Items	References	Criteria	Before Rinsing in Water with 150 ppm Chlorine Residue			After Rinsing in Water with 150 ppm Chlorine Residue
			Sample 1	Sample 2	Sample 3	Sample 1	Sample 2	Sample 3
TPC	Microbiological criteria in food and food contact materials no. 3 B. E. 2560 by Department of Medical Science, Thailand	<1 × 106 cfu/g	3.3 × 106	1.8 × 106	9.8 × 106	3.7 × 105	6.4 × 104	5.8 × 104
E. coli		<100 cfu/g	<3.0	<3.0	<3.0	<3.0	<3.0	<3.0
Salmonella spp.		Not detected in 25 g	Not detected	Not detected	Not detected	Not detected	Not detected	Not detected
Listeria monocytogenes		Not detected in 25 g	Not detected	Not detected	Not detected	Not detected	Not detected	Not detected
Staphylococcus aureus		<100 cfu/g	<10	<10	<10	<10	<10	<10
4 Groups Pesticide	The Notification of Ministry of Public Health, Thailand no. 387 B. E. 2560	Not over maximum residues level	Not detected	Not detected	Not detected	Not detected	Not detected	Not detected
Physical	Entrepreneur’s criteria	No filth	None	None	None	None	None	None

The test results were produced by accredited laboratories in Thailand during the research period as preliminary random checking.
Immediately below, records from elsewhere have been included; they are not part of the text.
-- ==== Sys2Proof/Machine/Port.lean ====
section
/-! DEFINITION. The Management Port (chapter 10): selects, the hub requests, the warm reset and the cold reset. -/

namespace Sys2Proof.Machine

open Sys2Proof

/-! ### Write selects (R181 to R183) -/

/-- The tag that a refused frame's response echoes: 0 with fewer than 3 bytes (R182). -/
def echoTag (frame : List Byte) : Nat := if frame.length < 3 then 0 else byteAt frame 2

/-- The first check of R182 that the frame fails, none for a sound request. -/
def frameRefusal (frame : List Byte) : Option Result :=
  if frameSound frame = false then some .checkError
  else if codeKnown frame = false then some .unknown
  else if lengthFits frame = false then some .checkError
  else none

/-- A frame taken in IDLE: refused by the MP, or in hand with the port EXECUTING (R182). -/
def State.takeRequest (s : State) (frame : List Byte) : State :=
  match frameRefusal frame with
  | some r => s.respond (echoTag frame) r []
  | none => { s with port := { s.port with state := .executing, request := frame } }

/-- A write select that carries a frame (R182, R183). -/
def State.writeFrame (s : State) (frame : List Byte) : State :=
  match s.port.state with
  | .idle => s.takeRequest frame
  | .executing => s.overrunSet
  | .responseReady => s.overrunSet

/-! ### Read selects (R184) -/

/-- The status-only frame (R192). -/
def State.statusFrame (s : State) : List Byte :=
  withCheck [5, 0, 0xFF, portFlags s.port.overrun s.port.state true s.atu.asserted]

/-- The bytes clocked out of a frame, 0x00 after its last byte (R181). -/
def clockOut (n : Nat) (frame : List Byte) : List Byte := frame.take n ++ List.replicate (n - frame.length) 0

/-- A read select of n bytes after the access byte (R184): the response is gone once its last byte is clocked out. -/
def State.readBytes (s : State) (n : Nat) : State :=
  match s.port.state with
  | .responseReady =>
    if s.port.response.length ≤ n then
      { s with port := { s.port with state := .idle, response := [], miso := clockOut n s.port.response } }
    else { s with port := { s.port with miso := clockOut n s.port.response } }
  | .idle => { s with port := { s.port with miso := clockOut n s.statusFrame } }
  | .executing => { s with port := { s.port with miso := clockOut n s.statusFrame } }

/-- A select judged by its access byte (R181): 0x01 writes, 0x02 reads, another is ignored, as is a write of no byte. -/
def State.select (s : State) (mosi : List Byte) : State :=
  match mosi with
  | [] => s
  | access :: rest =>
    if access = 0x01 then (if rest = [] then s else s.writeFrame rest)
    else if access = 0x02 then s.readBytes rest.length
    else s

/-- WRITE_SELECT (R181 to R183). -/
def execWriteSelect (mosi : List Byte) (s : State) : Host.Outcome State Fault Refusal := .next (s.select mosi)

/-- READ_SELECT (R184). -/
def execReadSelect (clocked : Nat) (s : State) : Host.Outcome State Fault Refusal := .next (s.readBytes clocked)

/-- The request in hand while the port is EXECUTING, and the state in which its owner takes it as a whole write select
(R182, log 6). -/
def State.inHand (s : State) : Option (Instr × State) :=
  match s.port.state with
  | .executing =>
    (decodeRequest s.port.request).map (fun i => (i, { s with port := { s.port with state := .idle, request := [] } }))
  | .idle => none
  | .responseReady => none

/-! ### Hub requests (R187, R188) -/

/-- Every present value of HUB_SET within its range (R187). -/
def hubInRange (p : HubSetReq) : Bool :=
  optIn 0 4294967295 p.identity && optIn 10000 200000 p.tTurn && optIn 1 15 p.parentDrop && optIn 5 255 p.timeout

/-- The settings take their values (R187, R73). -/
def State.setHub (p : HubSetReq) (s : State) : State :=
  { s with
    port := { s.port with hubIdentity := p.identity.getD s.port.hubIdentity, tTurn := p.tTurn.getD s.port.tTurn,
                          parentDrop := p.parentDrop.getD s.port.parentDrop },
    stu := { s.stu with provisionalTimeout := p.timeout.getD s.stu.provisionalTimeout } }

/-- All four settings as they stand (R187). -/
def State.hubItems (s : State) : List Item :=
  [natItem 4 s.port.hubIdentity, natItem 4 s.port.tTurn, natItem 1 s.port.parentDrop, natItem 1 s.stu.provisionalTimeout]

/-- HUB_SET (R187): the response carries the settings as they stand after the request. -/
def execHubSet (tag : Nat) (p : HubSetReq) (s : State) : Host.Outcome State Fault Refusal :=
  .next (request tag (fun t =>
    if hubInRange p then (t.setHub p, .ok, (t.setHub p).hubItems) else (t, .range, t.hubItems)) s)

/-- DEVICE_IDENTIFY (R188). -/
def execDeviceIdentify (tag : Nat) (s : State) : Host.Outcome State Fault Refusal :=
  .next (request tag (fun t =>
    (t, .ok, [natItem 1 Config.familyCode, natItem 2 Config.partNumber, natItem 1 Config.revision])) s)

/-! ### Warm reset (R189) -/

/-- A record that a warm reset removes (R95). -/
def SiteRecord.dropsOnWarm (r : SiteRecord) : Bool := r.lifecycle == .provisional || r.lifecycle == .retiring

/-- A record that stays (R95): no amendment, no exchanges, counts and silence 0, condition NONE. -/
def SiteRecord.warm (r : SiteRecord) : SiteRecord :=
  { r with pending := Pending.empty, exchanges := [], sent := 0, onTime := 0, late := 0, missed := 0, missRun := 0,
           silence := .none, condition := .none }

/-- Every reservation released (R110). -/
def releaseAll (slots : List SlotEntry) : List SlotEntry := slots.map (fun e => if e.isReserved then .free else e)

/-- The instant from which frames are taken after a warm reset (R127): the reset's own, and later than the address character of
the frame that was being received, which is discarded (log 44). -/
def Link.hearsAfter (now : Instant) (l : Link) : Instant :=
  match l.rx with
  | some f => max (max l.hearsFrom now) (f.instant + 1)
  | none => max l.hearsFrom now

/-- A link after a warm reset (R110, R127): counts 0, window closed, no pending split, no reservation, nothing queued;
a frame being received at the instant of the reset is discarded uncounted. -/
def Link.warm (now : Instant) (l : Link) : Link :=
  { l with enrolConflicts := 0, enrolRefused := 0, badFrames := 0, strayReplies := 0, window := 0, pendingSplit := none,
           slots := releaseAll l.slots, retireQueue := [], rx := none, hearsFrom := l.hearsAfter now }

/-- The warm reset, one act across every block (R189): removals first, then what stays is reset (R95, R110, R127, R179). -/
def State.warmReset (s : State) : State :=
  let t := (s.stu.records.filter SiteRecord.dropsOnWarm).foldl State.removeRecord s
  { t with stu := { t.stu with records := t.stu.records.map SiteRecord.warm }, links := t.links.map (Link.warm s.clock.now),
           atu := AlarmTable.reset }

/-- DEVICE_WARM_RESET (R189). -/
def execDeviceWarmReset (tag : Nat) (s : State) : Host.Outcome State Fault Refusal :=
  .next (request tag (fun t => (t.warmReset, .ok, [])) s)

/-! ### Cold reset (R190) -/

/-- COLD_RESET (R190): every block's cold reset contents, each link with the SENSE input as the reset ends; the commands
that wait stay (log 7). -/
def execColdReset (sense : PerLink Bool) (s : State) : Host.Outcome State Fault Refusal := .next (State.cold sense s.pending)

end Sys2Proof.Machine
end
Microbiological test results were compared with microbiological criteria for food and food contact materials no. 3 B. E. 2560 by the Department of Medical Science, Thailand. Before rinsing in water containing chlorine at 150 ppm, samples produced a total plate count that was above the criteria (1 × 10⁶ cfu/g). Microbiological tests after rinsing in water with chlorine (150 ppm) showed the criteria plate counts to be below this, whereas other microbiological tests (E. coli, Salmonella spp., Listeria monocytogenes and Staphylococcus aureus) showed criteria cell counts below this both before and after rinsing in water with 150 ppm chlorine.

Tests for the four pesticides groups given in the Notification of Ministry of Public Health, Thailand no. 387 B. E. 2560, did not reveal any pesticide presence either before or after rinsing in water with 150 ppm chlorine.

Physical contaminants, using the entrepreneurs’ inspection report and criteria (e.g., metal, plastic, glass, wood, and other undesirable quality issues), were not evident either before or after rinsing in water with 150 ppm chlorine.

All tests showed a low occurrence of the main fruit and vegetable risks in Thailand. However, occurrence scoring consideration should not only focus on internal data (FSPCA, 2016 and 2017). Hence, significant hazards mentioned in the Tables 16 and 17 of the FDA document (2015) should be used during risk assessment by facilities.

4. Conclusions

A comparison of the food risk assessment schemes in GHPs and HACCP, FSMA Preventive Controls for Human Food and Animal Food, ISO 22000, and GFSI Recognized Standards was performed. Basic food risks and general food risk scoring guidance, including specific fresh produce risk scoring guidance were summarized. Practical fruit and vegetable qualitative food safety risk matrix models developed within this research can be useful tools for entrepreneurs, particularly those involved in fresh produce in Thailand for either domestic or export purposes. The interpretation was derived and verified using accepted scientific data Tables 16 and 17 in the FDA document (2015), and transformed into various simple, well-known qualitative risk matrix models. The 5 × 5 and 3 × 3 risk matrices models are the first two best compatible with 5 × 5. Understanding of food risk assessment and scientific justification is crucial issue for positive food safety culture throughout the organization in a new era of food safety implementation scheme either by laws or voluntary standards. However, these verified food safety risk matrix models are only for identification of individual hazards in fresh produce materials. They do not describe the hazards associated with processing. The next phase of the research will be running pilot scale verification within a pilot facility.